STRANGE BUT TRUE
Q: Who invented the roller coaster and how long can you stay on one?
A: “When Russian daredevils got bored sledding down hills in the 1600s, they decided to ramp things up by building ‘flying mountains’ — elaborate five-story ice ramps with drops as steep as 50 degrees,” say Noah Davis and Lucas Reilly in Mental Floss magazine. They sledded on hollowed-out blocks of ice, but in 1804 the French added a track and wheels, though the wheels had a tendency to fly off. “By the 1840s, centrifugal railways featured the first loop-de-loops, flipping riders around a perfect circle that created G-forces three times stronger than most modern coasters.”
As to the length of a ride, Richard Rodriguez in 2007 spent 17 straight days and nights on a roller coaster in Blackpool, England — eating, drinking and sleeping there with only a five-minute break every hour to clean up and use the bathroom.

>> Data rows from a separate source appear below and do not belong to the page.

-- ==== Sys2Proof/Laws/Steps.lean ====
section
/-! SUPPORT. Laws/Steps.lean: what every kind of event keeps, every step keeps. -/

namespace Sys2Proof.Machine

/-- What symbols on the lane keep. -/
theorem State.train_inv {P : State → Prop} (s : State) (hsee : ∀ t n, P t → P (t.seeSymbol n))
    (hlink : ∀ t x, P t → P { t with lnk := { t.lnk with state := x } }) (h : P s) : P s.train := by
  have := hsee _ s.now h
  unfold State.train; dsimp only; split
  · exact hlink _ _ this
  · exact this
  · exact this

/-- What a start symbol in UP keeps. -/
theorem State.cutReception_inv {P : State → Prop} (s : State) (hcrc : ∀ t n c, P t → P (t.crcError n c))
    (hrec : ∀ t r, P t → P (t.setReception r)) (hsee : ∀ t n, P t → P (t.seeSymbol n)) (h : P s) :
    P ((s.seeSymbol s.now).cutReception) := by
  unfold State.cutReception; split
  · exact hsee _ _ h
  · exact hcrc _ _ _ (hrec _ _ (hsee _ _ h))

/-- What a presented frame's event keeps: what storing, dispatching and taking keep. -/
theorem State.present_inv {P : State → Prop} (s : State) (f : Frame) (take : State → State)
    (hoffer : ∀ t g, P t → P (t.offer g)) (hcrc : ∀ t n c, P t → P (t.crcError n c))
    (hrec : ∀ t r, P t → P (t.setReception r)) (hsee : ∀ t n, P t → P (t.seeSymbol n))
    (hlink : ∀ t x, P t → P { t with lnk := { t.lnk with state := x } })
    (hpop : ∀ t, P t → P t.popInbound) (htake : ∀ t, P t → P (take t))
    (h : P s) : P (s.present f take) := by
  have ha : P (s.arrive f) := by
    unfold State.arrive; split
    · exact h
    · unfold State.receiveWhole; split
      · exact State.train_inv s hsee hlink h
      · exact State.train_inv s hsee hlink h
      · have hc := State.cutReception_inv s hcrc hrec hsee h
        unfold State.takeWhole; (repeat' split)
        · exact hoffer _ _ hc
        · exact hcrc _ _ _ hc
        · exact hcrc _ _ _ hc
  unfold State.present
  dsimp only
  split
  · exact htake _ (hpop _ ha)
  · exact ha

/-- What the receiver keeps. -/
theorem State.receiveFrame_inv {P : State → Prop} (s : State) (bytes : List Byte)
    (hoffer : ∀ t g, P t → P (t.offer g)) (hcrc : ∀ t n c, P t → P (t.crcError n c))
    (hrec : ∀ t r, P t → P (t.setReception r)) (hsee : ∀ t n, P t → P (t.seeSymbol n))
    (hlink : ∀ t x, P t → P { t with lnk := { t.lnk with state := x } })
    (h : P s) : P (s.receiveFrame bytes) := by
  unfold State.receiveFrame
  split
  · exact State.train_inv s hsee hlink h
  · exact State.train_inv s hsee hlink h
  · have hc := State.cutReception_inv s hcrc hrec hsee h
    unfold State.takeReception
    split
    · exact hrec _ _ hc
    · exact hcrc _ _ _ hc
    · exact hcrc _ _ _ hc
    · exact hcrc _ _ _ hc
    · exact hoffer _ _ hc

/-- What a part of an event that may free a place keeps. -/
theorem State.freeing_inv {P : State → Prop} (s : State) (f : State → State) (hf : ∀ t, P t → P (f t))
    (hd : ∀ t, P t → P t.dispatchHead) (h : P s) : P (s.freeing f) := by
  unfold State.freeing; split
  · exact hd _ (hf _ h)
  · exact hf _ h

/-- What a dispatch keeps. -/
theorem State.dispatchHead_inv {P : State → Prop} (s : State) (hpop : ∀ t, P t → P t.popInbound)
    (hin : ∀ t i, P t → P (t.takeInbound i)) (h : P s) : P s.dispatchHead := by
  unfold State.dispatchHead; split
  · exact h
  · split
    · exact h
    · exact hin _ _ (hpop _ h)

/-- A property of states that every kind of event keeps. -/
structure State.Closed (P : State → Prop) : Prop where
  queue : ∀ s l, P s → P { s with pending := l }
  tick : ∀ s n, P s → P (s.at n)
  powerOn : ∀ s a b, P s → P (s.powerOn a b)
  offer : ∀ s f, P s → P (s.offer f)
  pop : ∀ s, P s → P s.popInbound
  inbound : ∀ s i, P s → P (s.takeInbound i)
  crc : ∀ s n c, P s → P (s.crcError n c)
  reception : ∀ s r, P s → P (s.setReception r)
  symbol : ∀ s n, P s → P (s.seeSymbol n)
  linkState : ∀ s x, P s → P { s with lnk := { s.lnk with state := x } }
  enterUp : ∀ s, P s → P s.enterUp
  loseLink : ∀ s, P s → P s.loseLink
  endSending : ∀ s, P s → P s.endSending
  read : ∀ s r, s.tlm.reading = some r → P s → P (s.readEvent r)
  expiry : ∀ s, P s → P s.fillExpiry
  levels : ∀ s l n, P s → P { s with stu := s.stu.takeLevels l n }
  index : ∀ s, P s → P s.indexArrival
  timeout : ∀ s, P s → P s.indexTimeout
  strobe : ∀ s ph, P s → P (s.cellStrobe ph)
  stepDone : ∀ s h n, P s → P (s.stepDoneActive h n)
  stepDoneRelease : ∀ s h n, P s → P (s.stepDoneInactive h n)
  fault : ∀ s h n, P s → P (s.faultActive h n)
  faultRelease : ∀ s h n, P s → P (s.faultInactive h n)

/-- A property that every kind of event keeps is kept by every step. -/
theorem State.Closed.step {P : State → Prop} (c : State.Closed P) (s t : State) (h : P s) (e : step s = .next t) : P t := by
  have hd : ∀ t, P t → P t.dispatchHead := fun t ht => State.dispatchHead_inv t c.pop c.inbound ht
  unfold Machine.step at e
  split at e
  · rename_i i rest hq
    have h0 : P { s with pending := rest } := c.queue _ _ h
    clear hq
    generalize ({ s with pending := rest } : State) = u at h0 e
    have hp : ∀ n f take, (∀ t, P t → P (take t)) → P ((u.at n).present f take) := fun n f take ht =>
      State.present_inv _ f take c.offer c.crc c.reception c.symbol c.linkState c.pop ht (c.tick _ _ h0)
    have hc : ∀ (tag code a : Byte) (b c' : Item), ∀ t, P t → P (t.takeCommand tag code a b c') :=
      fun tag code a b c' t ht => c.inbound t (.command tag code a b c') ht
    cases i
    case powerOnReset => cases e; exact c.powerOn _ _ _ (c.tick _ _ h0)
    case jobArm tag n => cases e; exact hp _ _ _ (hc tag 0x01 0 0 0)
    case jobStart tag n => cases e; exact hp _ _ _ (hc tag 0x02 0 0 0)
    case jobHalt tag n => cases e; exact hp _ _ _ (hc tag 0x03 0 0 0)
    case jobAbort tag n => cases e; exact hp _ _ _ (hc tag 0x04 0 0 0)
    case jobClear tag n => cases e; exact hp _ _ _ (hc tag 0x05 0 0 0)
    case softReset tag n => cases e; exact hp _ _ _ (hc tag 0x06 0 0 0)
    case headStop tag a n => cases e; exact hp _ _ _ (hc tag 0x10 a 0 0)
    case headAbort tag a n => cases e; exact hp _ _ _ (hc tag 0x11 a 0 0)
    case headResume tag a n => cases e; exact hp _ _ _ (hc tag 0x12 a 0 0)
    case tripClear tag a n => cases e; exact hp _ _ _ (hc tag 0x13 a 0 0)
    case commit tag g m n =>
      cases e
      refine hp _ _ _ fun t ht => ?_
      have := hc tag 0x20 g (m.setWidth 16) 0 t ht
      simpa [State.takeCommand, BitVec.setWidth_setWidth_of_le] using this
    case cacheLock tag b c' n => cases e; exact hp _ _ _ (hc tag 0x30 0 b c')
    case cacheUnlock tag b c' n => cases e; exact hp _ _ _ (hc tag 0x31 0 b c')
    case cacheInvalidateKey tag form b c' n =>
      cases e
      refine hp _ _ _ fun t ht => ?_
      by_cases hf : form = 1
      · subst hf
        have := hc tag 0x32 2 b c' t ht
        simpa [State.takeCommand, State.takeInvalidateKey] using this
      · have := hc tag 0x32 form b c' t ht
        rw [show t.takeCommand tag 0x32 form b c' = t.takeInvalidateKey tag form b c' from if_neg hf] at this
        exact this
    case cacheInvalidateAll tag n => cases e; exact hp _ _ _ (hc tag 0x32 1 0 0)
    case cacheQuery tag a n => cases e; exact hp _ _ _ (hc tag 0x33 a 0 0)
    case tableWrite tag k cp a w n => cases e; exact hp _ _ _ fun t => c.inbound t (.tableWrite tag k cp a w)
    case tileWrite tag cp a w n => cases e; exact hp _ _ _ fun t => c.inbound t (.tableWrite tag 0x03 cp a w)
    case wearWrite tag cp a w n => cases e; exact hp _ _ _ fun t => c.inbound t (.tableWrite tag 0x0A cp a w)
    case routeWrite tag cp a w n => cases e; exact hp _ _ _ fun t => c.inbound t (.tableWrite tag 0x0B cp a w)
    case tableRead tag k cp a w n => cases e; exact hp _ _ _ fun t => c.inbound t (.tableRead tag k cp a w)
    case columnData sg n => cases e; exact hp _ _ _ fun t => c.inbound t (.segment sg)
    case fillExpiry n => cases e; exact c.expiry _ (c.tick _ _ h0)
    case unknownFrame f n => cases e; exact hp _ _ _ fun t => c.inbound t _
    case malformedFrame f n => cases e; exact hp _ _ _ fun t => c.inbound t _
    case frameReceived bs n =>
      cases e
      exact State.receiveFrame_inv _ _ c.offer c.crc c.reception c.symbol c.linkState (c.tick _ _ h0)
    case linkTraining n =>
      cases e
      exact State.train_inv _ c.symbol c.linkState (c.tick _ n h0)
    case framingAcquired n =>
      cases e
      have := c.tick _ n h0
      unfold State.acquireFraming; split
      · exact State.freeing_inv _ _ c.enterUp hd this
      · exact this
      · exact this
    case linkLoss l n =>
      cases e
      have := c.symbol _ (min l (u.at n).now) (c.tick _ n h0)
      unfold State.linkLoss; dsimp only; split
      · split
        · exact this
        · exact c.linkState _ _ this
        · exact State.freeing_inv _ _ c.loseLink hd this
      · exact this
    case transmissionEnd n =>
      cases e
      have := c.tick _ n h0
      unfold State.endTransmission; split
      · exact State.freeing_inv _ _ c.endSending hd this
      · exact this
    case index l n =>
      cases e
      have := c.levels _ l.low l.held (c.tick _ n h0)
      unfold State.indexInput; dsimp only; split
      · exact c.index _ this
      · exact this
    case indexTimeout n => cases e; exact c.timeout _ (c.tick _ _ h0)
    case cellStrobe p n => cases e; exact c.strobe _ _ (c.tick _ _ h0)
    case stepDone a k n => cases e; exact c.stepDone _ _ _ (c.tick _ _ h0)
    case faultEdge a k n => cases e; exact c.fault _ _ _ (c.tick _ _ h0)
    case faultRelease a k n => cases e; exact c.faultRelease _ _ _ (c.tick _ _ h0)
    case stepDoneRelease a k n => cases e; exact c.stepDoneRelease _ _ _ (c.tick _ _ h0)
  · cases e
    unfold State.advance; split
    · exact c.read _ _ ‹_› h
    · exact hd _ h

end Sys2Proof.Machine
end

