theorem of_endHead (hr : s.heads[h].activeRecord = some r) (o : Option DefectCause) :
    AtEnd h r o s (State.endHead h r o s) := by
  have hlast : (s.endTrack h o).lastTrack h = s.lastTrack h := by simp [State.lastTrack]
  have hports : (s.endTrack h o).ports = s.ports := by simp
  have hafter := State.MarkKept.afterEnd (h := h) (s.endTrack h o) h r.track (s.heads[h].state == .stopping) (s.owesStep h)
  refine ⟨?_, ?_, ?_, fun hbusy hlevel => ?_, by simp [State.endHead], .inl (by simp [State.endHead])⟩
  · rw [State.endHead, State.afterEnd_head, hlast, State.endTrack_head hr]
  · rw [State.endHead, State.afterEnd_step, hlast, hports]
  · have hpipes : (State.endHead h r o s).pipes = (s.endTrack h o).pipes := by simp [State.endHead]
    rw [hpipes, State.endTrack_pipes hr]
    simp
  · obtain ⟨hlane, hmark⟩ := State.endTrack_marked hr hbusy hlevel o
    obtain ⟨hlane', hmark'⟩ := hafter hlane
    exact ⟨hlane', hmark'.trans hmark⟩

/-- It stands while the rest of the index goes on. -/
theorem aside (hend : AtEnd h r o s w) (hwt : State.Aside h w t) : AtEnd h r o s t := by
  obtain ⟨hhead, hport, hpipe⟩ := hwt.beside
  refine ⟨hhead.trans hend.head, by rw [hport, hend.step], by rw [hpipe, hend.wear], fun hbusy hlevel => ?_,
    hwt.slots.trans hend.slots, ?_⟩
  · obtain ⟨hlane, hmark⟩ := hend.mark hbusy hlevel
    obtain ⟨hlane', hmark'⟩ := hwt.mark hlane
    exact ⟨hlane', hmark'.trans hmark⟩
  · rcases hwt.tables with htlm | htlm <;> rcases hend.tables with hw | hw
    · exact .inl (htlm.trans hw)
    · exact .inr (htlm.trans hw)
    · exact .inr (by rw [htlm, hw])
    · exact .inr (by rw [htlm, hw, Tables.commitPending_commitPending])

/-- It is the same from any state that is aside of the first. -/
theorem of_aside (hst : State.Aside h s t) (hend : AtEnd h r o t w) : AtEnd h r o s w := by
  obtain ⟨hsetups, -, hroute⟩ := hst.reads
  obtain ⟨hhead, hport, -⟩ := hst.beside
  have hlast : t.lastTrack h = s.lastTrack h := by rw [State.lastTrack, hsetups]; rfl
  have howes : t.owesStep h = s.owesStep h := by rw [State.owesStep, hhead, hlast]; rfl
  have hdoneMarks : t.doneMarks h = s.doneMarks h := by rw [State.doneMarks, State.prescale, hhead, hsetups]; rfl
  have hlevel : t.level .trackDone = s.level .trackDone := by rw [State.level, hroute]; rfl
  refine ⟨by rw [hend.head, hhead, hlast, howes], by rw [hend.step, hhead, hport, hlast, howes], hend.wear,
    fun hbusy hne => ?_, hend.slots.trans hst.slots, ?_⟩
  · obtain ⟨hlane, hmark⟩ := hst.mark hbusy
    rw [← hmark, ← hdoneMarks]
    exact hend.mark hlane (by rwa [hlevel])
  · rcases hend.tables with hw | hw <;> rcases hst.tables with htlm | htlm
    · exact .inl (hw.trans htlm)
    · exact .inr (hw.trans htlm)
    · exact .inr (by rw [hw, htlm])
    · exact .inr (by rw [hw, htlm, Tables.commitPending_commitPending])

end State.AtEnd

/-! ## The end of the revolution (R100, R119) -/

/-- The revolution in progress drops cells of the head's phase. -/
def State.drops (s : State) (h : Head) : Bool :=
  match s.stu.rev with
  | none => false
  | some v => match s.ports[h].phase with | .a => decide (v.posA < v.cells) | .b => decide (v.posB < v.cells)

/-- A head that engraves, under the notice of a short revolution. -/
theorem State.shortRevHead_engaged {s : State} {h : Head} {r : TrackRecord} (hr : s.heads[h].activeRecord = some r)
    (hengaged : s.heads[h].state.engaged = true) (a b : Bool) :
    State.shortRevHead a b h s =
      if (match s.ports[h].phase with | .a => a | .b => b) then State.endHead h r (some .shortRev) s else s := by
  unfold State.shortRevHead
  rw [hr, hengaged]
  cases s.ports[h].phase <;> rfl

namespace State.Silent

variable {s : State}

theorem shortNotice (h : Silent [] s) (r : Revolution) : Silent [] (s.shortNotice r) :=
  State.eachHead_inv _ _ (fun g _ ht => Silent.withCheck g _ (ht.shortRevHead _ _ g)) h

/-- A part of an event in an event that has called for no action yet. -/
theorem within_silent (h : Silent [] s) {f : State → State} (hf : Silent [] (f (s.setDue []))) : Silent [] (s.within f) := by
  rw [hf.within, h.due]
  exact hf.setDue []

theorem endRevolution (h : Silent [] s) : Silent [] s.endRevolution := by
  unfold State.endRevolution
  split
  · exact h
  · split
    · exact h
    · exact (h.within_silent ((h.setDue []).raise (k := .shortRev) nofun _ _)).shortNotice _

theorem raiseSpindle (h : Silent [] s) (before : SpindleState) (p : Nat) : Silent [] (State.raiseSpindle before p s) := by
  unfold State.raiseSpindle
  split
  · exact h
  · split
    · exact h.within_silent ((h.setDue []).raise (k := .spinLocked) nofun _ _)
    · exact h.within_silent ((h.setDue []).raise (k := .spinOffSpeed) nofun _ _)
    · exact h
    · exact h

/-- An arrival up to its users, where the spindle does not fall out of LOCKED. -/
theorem measured (h : Silent [] s) (htol : s.stu.state = .locked → s.inTolerance s.period = true) :
    Silent [] s.measured := by
  rw [State.measured, State.passSpindle_measureIndex htol]
  exact (h.of_same (t := s.measureIndex) rfl rfl).raiseSpindle _ _

theorem serveIndex (h : Silent [] s) : Silent [] s.serveIndex := by
  have happlied := h.within_silent (f := fun u => u.applyPending .index) ((h.setDue []).applyPending .index)
  have hheads := State.eachHead_inv _ (fun g t => t.withCheck g (State.indexHead g))
    (fun g _ ht => Silent.withCheck g _ (ht.indexHead g)) happlied
  exact (State.eachHead_inv _ State.setPhase (fun _ _ ht => ht.of_same rfl rfl) hheads).planningPass

end State.Silent

/-- The end of a revolution ends the head's track where it drops cells of its phase, and is otherwise aside of the head. -/
theorem State.endRevolution_at {s : State} {h : Head} {r : TrackRecord} (hsilent : State.Silent [] s)
    (hr : s.heads[h].activeRecord = some r) (hengaged : s.heads[h].state.engaged = true) :
    (s.drops h = false → State.Aside h s s.endRevolution) ∧
    (s.drops h = true → State.AtEnd h r (some .shortRev) s s.endRevolution) := by
  unfold State.endRevolution
  cases hrev : s.stu.rev with
  | none => simpa [State.drops, hrev] using State.Aside.refl s
  | some v =>
    dsimp only
    have hdrops : s.drops h =
        (match s.ports[h].phase with | .a => decide (0 < v.undueA) | .b => decide (0 < v.undueB)) := by
      unfold State.drops Revolution.undueA Revolution.undueB
      rw [hrev]
      cases s.ports[h].phase <;> simp
    split
    · next hwhole =>
      obtain ⟨ha, hb⟩ : v.undueA = 0 ∧ v.undueB = 0 := by
        unfold Revolution.undue at hwhole
        omega
      have hnone : s.drops h = false := by
        rw [hdrops, ha, hb]
        cases s.ports[h].phase <;> rfl
      exact ⟨fun _ => .refl s, fun hyes => by rw [hnone] at hyes; cases hyes⟩
    · have hraised : State.Aside h s (s.within fun u => u.raisePlain .shortRev (plainDetail v.undue)) :=
        .within ((hsilent.setDue []).raise (k := .shortRev) nofun _ _) (.raise _ (k := .shortRev) nofun _ _)
      obtain ⟨u, hbefore, hafter⟩ := State.Aside.eachHead (h := h)
        (f := State.shortRevHead (decide (0 < v.undueA)) (decide (0 < v.undueB)))
        (fun g hg t => .shortRevHead t _ _ hg) (s.within fun u => u.raisePlain .shortRev (plainDetail v.undue))
      have hsu := hraised.trans hbefore
      obtain ⟨hhead, hport, -⟩ := hsu.beside
      rw [← hhead] at hr hengaged
      rw [State.shortRevHead_engaged hr hengaged, hport, ← hdrops] at hafter
      refine ⟨fun hno => ?_, fun hyes => ?_⟩
      · rw [hno, if_neg Bool.false_ne_true] at hafter
        exact hsu.trans hafter
      · rw [hyes, if_pos rfl] at hafter
        exact ((State.AtEnd.of_endHead hr _).aside hafter).of_aside hsu

/-- So is the measurement of an arrival, where the spindle does not fall out of LOCKED. -/
theorem State.measured_aside {s : State} (hsilent : State.Silent [] s) (h : Head)
    (htol : s.stu.state = .locked → s.inTolerance s.period = true) : State.Aside h s s.measured := by
  have hmeasure : State.Aside h s s.measureIndex := .of_same (.of_same rfl rfl) rfl rfl rfl rfl rfl
  have hsilent' : State.Silent [] s.measureIndex := hsilent.of_same rfl rfl
  rw [State.measured, State.passSpindle_measureIndex htol]
  refine hmeasure.trans ?_
  unfold State.raiseSpindle
  split
  · exact .refl _
  · split
    · exact .within ((hsilent'.setDue []).raise (k := .spinLocked) nofun _ _) (.raise _ (k := .spinLocked) nofun _ _)
    · exact .within ((hsilent'.setDue []).raise (k := .spinOffSpeed) nofun _ _) (.raise _ (k := .spinOffSpeed) nofun _ _)
    · exact .refl _
    · exact .refl _

/-! ## The users of the index (R118, R129, R161) -/

/-- A head whose track does not go on, and that is tested where it waits. -/
def State.testWaiting (h : Head) (s : State) : State :=
  if s.heads[h].state = .waiting then s.testStart h else s

theorem State.indexHead_of_engaged {s : State} {h : Head} {r : TrackRecord} (hr : s.heads[h].activeRecord = some r)
    (hengaged : s.heads[h].state.engaged = true) :
    State.indexHead h s = State.testWaiting h (State.endHead h r r.indexOutcome s) := by
  unfold State.indexHead
  rw [if_pos hengaged, hr]
  rfl

theorem State.indexHead_of_not_engaged {s : State} {h : Head} (hengaged : s.heads[h].state.engaged = false) :
    State.indexHead h s = State.testWaiting h s := by
  unfold State.indexHead
  rw [if_neg (Bool.eq_false_iff.1 hengaged)]
  rfl

/-- The head in its turn at the index, with no commit pending, and all that follows. -/
theorem State.serveIndex_at {s : State} (hsilent : State.Silent [] s) (h : Head) :
    ∃ v b, State.Aside h s v ∧ v.tlm = s.tlm.commitPending ∧ State.Aside h (State.indexHead h v) b ∧
      s.serveIndex = (b.eachHead State.setPhase).planningPass := by
  have happlySilent : State.Silent [] ((s.setDue []).applyPending .index) := (hsilent.setDue []).applyPending _
  have happly : State.Aside h s (s.within fun u => u.applyPending .index) := .within happlySilent (.applyPending _ _)
  have htlm : (s.within fun u => u.applyPending .index).tlm = s.tlm.commitPending := by
    rw [happlySilent.within]
    exact (s.setDue []).applyPending_tlm .index
  obtain ⟨v, hbefore, hafter⟩ := State.Aside.eachHead (h := h) (f := State.indexHead) (fun g hg t => .indexHead t hg)
    (s.within fun u => u.applyPending .index)
  refine ⟨v, _, happly.trans hbefore, ?_, hafter, rfl⟩
  rcases hbefore.tables with hv | hv
  · rw [hv, htlm]
  · rw [hv, htlm, Tables.commitPending_commitPending]

/-! ## The whole arrival -/

/-- A head that has just ended its track is not engraving. -/
theorem Channel.afterEnd_not_engaged (c : Channel) (last stopping : Bool) :
    (c.afterEnd last stopping).state.engaged = false := by
  unfold Channel.afterEnd
  cases last <;> cases stopping <;> rfl

/-- The outcome of a track that an index ends (R117, R119). -/
def State.indexCause (s : State) (h : Head) (r : TrackRecord) : Option DefectCause :=
  if s.drops h then some .shortRev else r.indexOutcome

Five years later, Rodriguez upped his riding time to 112 consecutive days, though he did take the night off when the park closed.
Q: Statistically speaking, there are differences between percentage rates and total numbers, differences between men and women from one country to the next and from one year to the next. Taken together, some of the numbers are encouraging, others are quite deadly. Do you get our drift here?
A: We’re talking about smoking. First, the encouraging numbers: From 1980 to 2012, global smoking rates declined from 41 percent to 31 percent among men, and from nearly 11 percent to 6 percent among women, reports Science News magazine, drawing on data from the Journal of the American Medical Association. “But because of population growth, the total number of daily smokers increased from 721 million to 967 million” — for an increase of some 246 million. And in just about every country, many more men than women still smoke.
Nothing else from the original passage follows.